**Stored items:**
○ ○ ○ ○ ○ ○ ○

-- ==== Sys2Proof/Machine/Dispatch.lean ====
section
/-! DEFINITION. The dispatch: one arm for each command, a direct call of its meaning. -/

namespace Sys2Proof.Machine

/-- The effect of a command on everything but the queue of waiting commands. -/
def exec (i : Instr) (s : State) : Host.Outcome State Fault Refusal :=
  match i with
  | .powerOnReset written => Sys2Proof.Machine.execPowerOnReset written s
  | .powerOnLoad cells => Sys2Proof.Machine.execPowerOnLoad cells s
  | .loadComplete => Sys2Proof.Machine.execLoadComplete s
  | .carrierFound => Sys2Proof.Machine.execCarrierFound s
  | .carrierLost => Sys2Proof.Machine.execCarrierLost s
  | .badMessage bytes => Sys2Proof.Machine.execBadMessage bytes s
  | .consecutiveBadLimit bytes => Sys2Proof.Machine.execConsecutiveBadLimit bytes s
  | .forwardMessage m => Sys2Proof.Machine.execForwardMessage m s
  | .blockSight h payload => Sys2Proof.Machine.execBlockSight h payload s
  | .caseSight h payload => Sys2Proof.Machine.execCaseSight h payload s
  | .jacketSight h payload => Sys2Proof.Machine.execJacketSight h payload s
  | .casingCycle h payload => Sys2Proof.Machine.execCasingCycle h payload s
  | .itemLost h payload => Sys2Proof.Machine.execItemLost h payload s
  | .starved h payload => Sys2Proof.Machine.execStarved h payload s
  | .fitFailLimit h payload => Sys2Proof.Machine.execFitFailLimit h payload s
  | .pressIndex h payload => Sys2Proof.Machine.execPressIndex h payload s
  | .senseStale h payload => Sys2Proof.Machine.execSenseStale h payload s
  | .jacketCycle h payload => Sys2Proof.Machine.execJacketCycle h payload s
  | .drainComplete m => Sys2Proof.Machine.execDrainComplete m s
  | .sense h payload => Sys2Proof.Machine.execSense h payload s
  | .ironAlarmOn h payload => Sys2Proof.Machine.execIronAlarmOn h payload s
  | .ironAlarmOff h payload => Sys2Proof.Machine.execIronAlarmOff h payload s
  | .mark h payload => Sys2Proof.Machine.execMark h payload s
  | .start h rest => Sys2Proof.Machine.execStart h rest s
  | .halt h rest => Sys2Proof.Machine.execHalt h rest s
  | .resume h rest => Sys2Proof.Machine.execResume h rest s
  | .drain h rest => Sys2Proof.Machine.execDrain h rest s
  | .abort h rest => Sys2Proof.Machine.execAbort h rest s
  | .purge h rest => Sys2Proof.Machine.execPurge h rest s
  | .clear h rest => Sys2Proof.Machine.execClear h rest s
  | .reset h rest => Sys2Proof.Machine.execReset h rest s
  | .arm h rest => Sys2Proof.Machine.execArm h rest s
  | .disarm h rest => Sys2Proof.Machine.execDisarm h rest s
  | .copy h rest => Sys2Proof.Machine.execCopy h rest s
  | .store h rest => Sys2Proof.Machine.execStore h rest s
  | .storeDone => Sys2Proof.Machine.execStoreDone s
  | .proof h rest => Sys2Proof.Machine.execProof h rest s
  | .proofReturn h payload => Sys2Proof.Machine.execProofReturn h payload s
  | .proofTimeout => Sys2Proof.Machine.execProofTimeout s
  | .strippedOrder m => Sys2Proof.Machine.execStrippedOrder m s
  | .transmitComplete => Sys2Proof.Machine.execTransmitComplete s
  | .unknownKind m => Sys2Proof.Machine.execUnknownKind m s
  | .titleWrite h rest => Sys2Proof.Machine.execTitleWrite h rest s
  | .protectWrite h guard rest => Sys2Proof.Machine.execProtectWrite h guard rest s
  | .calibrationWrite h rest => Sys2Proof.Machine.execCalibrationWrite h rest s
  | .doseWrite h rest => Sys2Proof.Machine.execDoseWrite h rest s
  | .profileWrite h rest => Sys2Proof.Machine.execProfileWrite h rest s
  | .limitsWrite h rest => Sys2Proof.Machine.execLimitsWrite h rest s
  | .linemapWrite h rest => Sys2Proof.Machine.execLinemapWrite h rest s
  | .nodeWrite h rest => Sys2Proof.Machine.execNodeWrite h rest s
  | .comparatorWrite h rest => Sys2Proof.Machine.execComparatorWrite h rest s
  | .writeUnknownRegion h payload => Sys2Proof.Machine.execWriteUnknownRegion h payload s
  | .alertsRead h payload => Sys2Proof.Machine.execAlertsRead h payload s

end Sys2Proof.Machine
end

○ ○ ○ ○ ○ ○ ○

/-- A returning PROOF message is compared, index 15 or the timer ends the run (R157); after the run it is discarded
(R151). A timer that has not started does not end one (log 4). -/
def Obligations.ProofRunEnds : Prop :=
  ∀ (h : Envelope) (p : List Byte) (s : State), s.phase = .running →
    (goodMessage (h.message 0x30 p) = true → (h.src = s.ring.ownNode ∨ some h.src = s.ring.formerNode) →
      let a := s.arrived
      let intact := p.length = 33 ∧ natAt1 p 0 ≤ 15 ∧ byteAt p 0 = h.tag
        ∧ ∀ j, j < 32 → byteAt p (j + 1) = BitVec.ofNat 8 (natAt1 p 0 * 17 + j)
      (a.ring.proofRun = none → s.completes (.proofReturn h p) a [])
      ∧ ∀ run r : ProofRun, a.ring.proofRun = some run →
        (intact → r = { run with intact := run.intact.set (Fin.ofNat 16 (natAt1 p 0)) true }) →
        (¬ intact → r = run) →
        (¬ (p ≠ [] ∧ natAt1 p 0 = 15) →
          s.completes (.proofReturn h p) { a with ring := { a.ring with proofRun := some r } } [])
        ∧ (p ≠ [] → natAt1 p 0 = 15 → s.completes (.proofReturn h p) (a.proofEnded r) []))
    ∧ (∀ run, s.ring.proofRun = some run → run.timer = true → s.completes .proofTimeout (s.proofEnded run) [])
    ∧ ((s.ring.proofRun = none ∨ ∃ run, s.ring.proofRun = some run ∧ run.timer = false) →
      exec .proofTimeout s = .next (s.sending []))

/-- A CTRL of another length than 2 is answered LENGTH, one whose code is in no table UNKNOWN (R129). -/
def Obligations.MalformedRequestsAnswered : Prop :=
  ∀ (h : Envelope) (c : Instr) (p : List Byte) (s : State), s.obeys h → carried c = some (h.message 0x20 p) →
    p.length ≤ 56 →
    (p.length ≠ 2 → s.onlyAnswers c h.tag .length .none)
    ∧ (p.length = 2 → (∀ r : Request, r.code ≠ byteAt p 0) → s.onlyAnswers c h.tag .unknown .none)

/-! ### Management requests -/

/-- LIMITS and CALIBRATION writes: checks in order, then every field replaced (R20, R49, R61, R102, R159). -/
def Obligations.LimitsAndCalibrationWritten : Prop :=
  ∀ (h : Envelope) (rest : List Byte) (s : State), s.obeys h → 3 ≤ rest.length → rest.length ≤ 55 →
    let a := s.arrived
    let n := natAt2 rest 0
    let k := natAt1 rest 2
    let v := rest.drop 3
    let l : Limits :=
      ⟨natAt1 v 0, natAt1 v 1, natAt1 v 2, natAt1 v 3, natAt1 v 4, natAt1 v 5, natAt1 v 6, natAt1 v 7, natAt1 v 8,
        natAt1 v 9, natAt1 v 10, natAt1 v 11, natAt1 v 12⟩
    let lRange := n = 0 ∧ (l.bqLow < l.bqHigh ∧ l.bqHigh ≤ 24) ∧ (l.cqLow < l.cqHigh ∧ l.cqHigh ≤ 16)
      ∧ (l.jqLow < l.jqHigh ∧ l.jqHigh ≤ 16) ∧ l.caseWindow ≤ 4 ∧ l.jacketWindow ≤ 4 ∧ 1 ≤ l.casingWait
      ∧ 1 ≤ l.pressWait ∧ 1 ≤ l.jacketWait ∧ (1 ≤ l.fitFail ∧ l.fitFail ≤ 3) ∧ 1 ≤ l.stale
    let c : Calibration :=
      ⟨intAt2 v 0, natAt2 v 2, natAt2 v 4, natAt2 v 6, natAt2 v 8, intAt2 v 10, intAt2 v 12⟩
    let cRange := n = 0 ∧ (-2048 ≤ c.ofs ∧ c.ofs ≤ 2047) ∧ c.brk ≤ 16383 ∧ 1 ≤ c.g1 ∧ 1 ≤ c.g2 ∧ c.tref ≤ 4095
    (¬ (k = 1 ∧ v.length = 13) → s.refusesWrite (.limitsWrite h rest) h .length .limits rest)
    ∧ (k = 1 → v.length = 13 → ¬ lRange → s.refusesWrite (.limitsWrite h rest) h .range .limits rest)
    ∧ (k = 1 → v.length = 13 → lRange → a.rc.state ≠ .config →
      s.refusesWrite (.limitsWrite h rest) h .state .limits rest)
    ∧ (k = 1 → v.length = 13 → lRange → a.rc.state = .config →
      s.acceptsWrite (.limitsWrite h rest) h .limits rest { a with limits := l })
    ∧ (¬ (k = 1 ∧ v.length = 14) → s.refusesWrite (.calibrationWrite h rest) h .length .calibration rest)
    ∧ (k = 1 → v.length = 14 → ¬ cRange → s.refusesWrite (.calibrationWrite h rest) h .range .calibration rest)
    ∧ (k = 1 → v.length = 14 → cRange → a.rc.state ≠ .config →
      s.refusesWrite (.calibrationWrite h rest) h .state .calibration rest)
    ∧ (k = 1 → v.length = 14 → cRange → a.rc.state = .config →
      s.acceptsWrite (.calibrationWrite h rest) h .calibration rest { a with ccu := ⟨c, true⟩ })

○ ○ ○ ○ ○ ○ ○

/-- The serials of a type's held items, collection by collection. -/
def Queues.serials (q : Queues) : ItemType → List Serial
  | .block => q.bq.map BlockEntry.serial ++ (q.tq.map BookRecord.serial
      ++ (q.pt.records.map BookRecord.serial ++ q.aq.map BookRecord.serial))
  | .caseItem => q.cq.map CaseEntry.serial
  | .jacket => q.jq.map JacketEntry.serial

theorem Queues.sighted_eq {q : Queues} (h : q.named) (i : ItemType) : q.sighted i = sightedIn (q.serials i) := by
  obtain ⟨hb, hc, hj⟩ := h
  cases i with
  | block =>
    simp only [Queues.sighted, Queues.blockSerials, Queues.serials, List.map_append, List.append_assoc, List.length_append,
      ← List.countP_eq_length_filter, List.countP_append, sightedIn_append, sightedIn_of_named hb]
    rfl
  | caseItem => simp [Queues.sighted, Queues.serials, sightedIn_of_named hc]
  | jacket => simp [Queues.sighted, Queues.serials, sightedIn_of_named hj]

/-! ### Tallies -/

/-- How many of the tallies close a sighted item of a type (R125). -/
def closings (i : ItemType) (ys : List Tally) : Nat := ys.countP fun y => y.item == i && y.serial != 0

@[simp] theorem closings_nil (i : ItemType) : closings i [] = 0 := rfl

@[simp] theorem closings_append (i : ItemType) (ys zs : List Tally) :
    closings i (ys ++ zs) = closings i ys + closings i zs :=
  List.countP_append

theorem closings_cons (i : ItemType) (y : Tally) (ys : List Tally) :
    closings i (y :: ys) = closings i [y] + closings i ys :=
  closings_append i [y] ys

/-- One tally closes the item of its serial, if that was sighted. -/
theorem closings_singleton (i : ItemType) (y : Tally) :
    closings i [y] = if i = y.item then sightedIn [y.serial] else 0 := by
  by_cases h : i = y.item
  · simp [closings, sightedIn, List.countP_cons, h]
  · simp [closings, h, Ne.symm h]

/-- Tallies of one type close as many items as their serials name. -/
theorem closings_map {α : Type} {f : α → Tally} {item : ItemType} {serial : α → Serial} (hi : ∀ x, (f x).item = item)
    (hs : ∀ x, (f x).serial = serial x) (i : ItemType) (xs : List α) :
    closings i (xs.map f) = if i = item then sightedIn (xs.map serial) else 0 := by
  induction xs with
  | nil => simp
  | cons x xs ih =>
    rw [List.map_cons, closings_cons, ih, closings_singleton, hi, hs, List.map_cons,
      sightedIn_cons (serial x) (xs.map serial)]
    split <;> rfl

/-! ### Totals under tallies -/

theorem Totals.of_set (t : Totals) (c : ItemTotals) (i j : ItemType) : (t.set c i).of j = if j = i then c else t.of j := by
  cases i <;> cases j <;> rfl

○ ○ ○ ○ ○ ○ ○

**Task instructions:** Look through the data above and return each line where the string "config" occurs.

**Task solution:**
    ∧ (k = 1 → v.length = 13 → lRange → a.rc.state ≠ .config →
    ∧ (k = 1 → v.length = 13 → lRange → a.rc.state = .config →
    ∧ (k = 1 → v.length = 14 → cRange → a.rc.state ≠ .config →
    ∧ (k = 1 → v.length = 14 → cRange → a.rc.state = .config →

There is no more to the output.